## RECORDS TO USE
/-- For SWIZZLE of each of the nine shapes and every state whose port A carries a value of the shape and whose index
bytes 0 to N-1 are below N, exec answers a delivered result of tag SHAPE whose lane k is lane idx_k of A, moved
unchanged. (45_rearrange.md R151, 30_encoding.md R68) -/
def Obligations.SwizzleLanes : Prop :=
  ∀ e ∈ [(Shape.f64x2, Instr.swizzleF64x2), (Shape.f32x4, Instr.swizzleF32x4), (Shape.i32x4, Instr.swizzleI32x4),
     (Shape.i16x8, Instr.swizzleI16x8), (Shape.i8x16, Instr.swizzleI8x16), (Shape.m64x2, Instr.swizzleM64x2),
     (Shape.m32x4, Instr.swizzleM32x4), (Shape.m16x8, Instr.swizzleM16x8), (Shape.m8x16, Instr.swizzleM8x16)],
    ∀ s : State, ReadyA s e.1 → IndicesBelow s e.1 (shapeLanes e.1) →
      DeliversLanes e.2 s e.1 (fun k => laneA s e.1 (laneIndex s.ports.idx k))

/-- For SHUFFLE of each of the nine shapes and every state whose ports A and B carry values of the shape and whose index
bytes 0 to N-1 are below 2N, exec answers a delivered result whose lane k is lane idx_k of A where idx_k < N and
lane idx_k - N of B otherwise. (45_rearrange.md R152, 30_encoding.md R68) -/
def Obligations.ShuffleLanes : Prop :=
  ∀ e ∈ [(Shape.f64x2, Instr.shuffleF64x2), (Shape.f32x4, Instr.shuffleF32x4), (Shape.i32x4, Instr.shuffleI32x4),
     (Shape.i16x8, Instr.shuffleI16x8), (Shape.i8x16, Instr.shuffleI8x16), (Shape.m64x2, Instr.shuffleM64x2),
     (Shape.m32x4, Instr.shuffleM32x4), (Shape.m16x8, Instr.shuffleM16x8), (Shape.m8x16, Instr.shuffleM8x16)],
    ∀ s : State, ReadyAB s e.1 → IndicesBelow s e.1 (2 * shapeLanes e.1) →
      DeliversLanes e.2 s e.1 (fun k =>
        if laneIndex s.ports.idx k < shapeLanes e.1 then laneA s e.1 (laneIndex s.ports.idx k)
        else laneB s e.1 (laneIndex s.ports.idx k - shapeLanes e.1))

/-- For every shape s and state whose IDX is the expansion's index word: with a value of s on A, MOV.s answers A's data
unchanged (the identity swizzle), BCAST.s with j < N answers lane j of A in every lane, REV.s answers lane N-1-k in
lane k; with values on A and B, ZIPLO.s answers lane k/2 of A in even lanes and of B in odd lanes. (30_encoding.md
R74, 45_rearrange.md R151, 45_rearrange.md R152) -/
def Obligations.PseudoOperationsExpand : Prop :=
  ∀ (sh : Shape) (s : State),
    (ReadyA s sh → s.ports.idx = (pseudoMov sh).idx → DeliversData (pseudoMov sh).instr s sh s.ports.a.data) ∧
    (ReadyA s sh → ∀ j, j < shapeLanes sh → s.ports.idx = (pseudoBcast sh j).idx →
      DeliversLanes (pseudoBcast sh j).instr s sh (fun _ => laneA s sh j)) ∧
    (ReadyA s sh → s.ports.idx = (pseudoRev sh).idx →
      DeliversLanes (pseudoRev sh).instr s sh (fun k => laneA s sh (shapeLanes sh - 1 - k))) ∧
    (ReadyAB s sh → s.ports.idx = (pseudoZiplo sh).idx →
      DeliversLanes (pseudoZiplo sh).instr s sh (fun k =>
        if k % 2 = 0 then laneA s sh (k / 2) else laneB s sh (k / 2)))

/-- For every shape, list of N index arguments and state whose IDX is the word the host builds from them: if A carries a
value of the shape and some argument is no integer in [0, N-1], SWIZZLE raises RangeError (code 3, NONE, zeros); if
A and B do and some argument is no integer in [0, 2N-1], SHUFFLE does. (30_encoding.md R69, 45_rearrange.md R150) -/
def Obligations.BadIndexArgumentRaisesRangeError : Prop :=
  ∀ (sh : Shape) (s : State) (args : List IndexArg), args.length = shapeLanes sh →
    s.ports.idx = encodeIndices args →
    (ReadyA s sh → (∃ x ∈ args, ∀ n : Int, x = .int n → ¬ (0 ≤ n ∧ n < shapeLanes sh)) →
      RaisesCode (swizzleInstr sh) s 3#3) ∧
    (ReadyAB s sh → (∃ x ∈ args, ∀ n : Int, x = .int n → ¬ (0 ≤ n ∧ n < 2 * shapeLanes sh)) →
      RaisesCode (shuffleInstr sh) s 3#3)

/-- For SELECT of each of the nine shapes and every state whose port A carries a well-formed mask of the shape's
geometry and whose ports B and C carry values of the shape, exec answers a delivered result of tag SHAPE whose lane
k is lane k of B where lane k of A is all ones, else lane k of C. (46_select.md R160) -/
def Obligations.SelectLanes : Prop :=
  ∀ e ∈ [(Shape.f64x2, Instr.selectF64x2), (Shape.f32x4, Instr.selectF32x4), (Shape.i32x4, Instr.selectI32x4),
     (Shape.i16x8, Instr.selectI16x8), (Shape.i8x16, Instr.selectI8x16), (Shape.m64x2, Instr.selectM64x2),
     (Shape.m32x4, Instr.selectM32x4), (Shape.m16x8, Instr.selectM16x8), (Shape.m8x16, Instr.selectM8x16)],
    ∀ s : State, HoldsMask s.ports.a e.1 → Holds s.ports.b e.1 → Holds s.ports.c e.1 →
      DeliversLanes e.2 s e.1 (fun k =>
        if laneA s e.1 k = BitVec.allOnes (shapeWidth e.1) then laneB s e.1 k else laneC s e.1 k)

/-- For BITSELECT of the five numeric shapes and every state whose port A carries a value of any of the nine shapes and
whose ports B and C carry values of SHAPE, exec answers a delivered result whose bit j, for every j below 128, is
bit j of B where bit j of A is 1, else bit j of C. (46_select.md R161) -/
def Obligations.BitSelectBits : Prop :=
  ∀ e ∈ [(Shape.f64x2, Instr.bitselectF64x2), (Shape.f32x4, Instr.bitselectF32x4), (Shape.i32x4, Instr.bitselectI32x4),
     (Shape.i16x8, Instr.bitselectI16x8), (Shape.i8x16, Instr.bitselectI8x16)],
    ∀ s : State, Proper s.ports.a → Holds s.ports.b e.1 → Holds s.ports.c e.1 →
      ∃ t, exec e.2 s = .next t ∧ Delivered s t (Shape.tag e.1) ∧ ∀ j, j < 128 →
        t.resData.getLsbD j = if s.ports.a.data.getLsbD j then s.ports.b.data.getLsbD j else s.ports.c.data.getLsbD j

## WHAT TO DO
Filter the entries and copy out every line with the word "RaisesCode".

## TASK RESULT
      RaisesCode (swizzleInstr sh) s 3#3) ∧
      RaisesCode (shuffleInstr sh) s 3#3)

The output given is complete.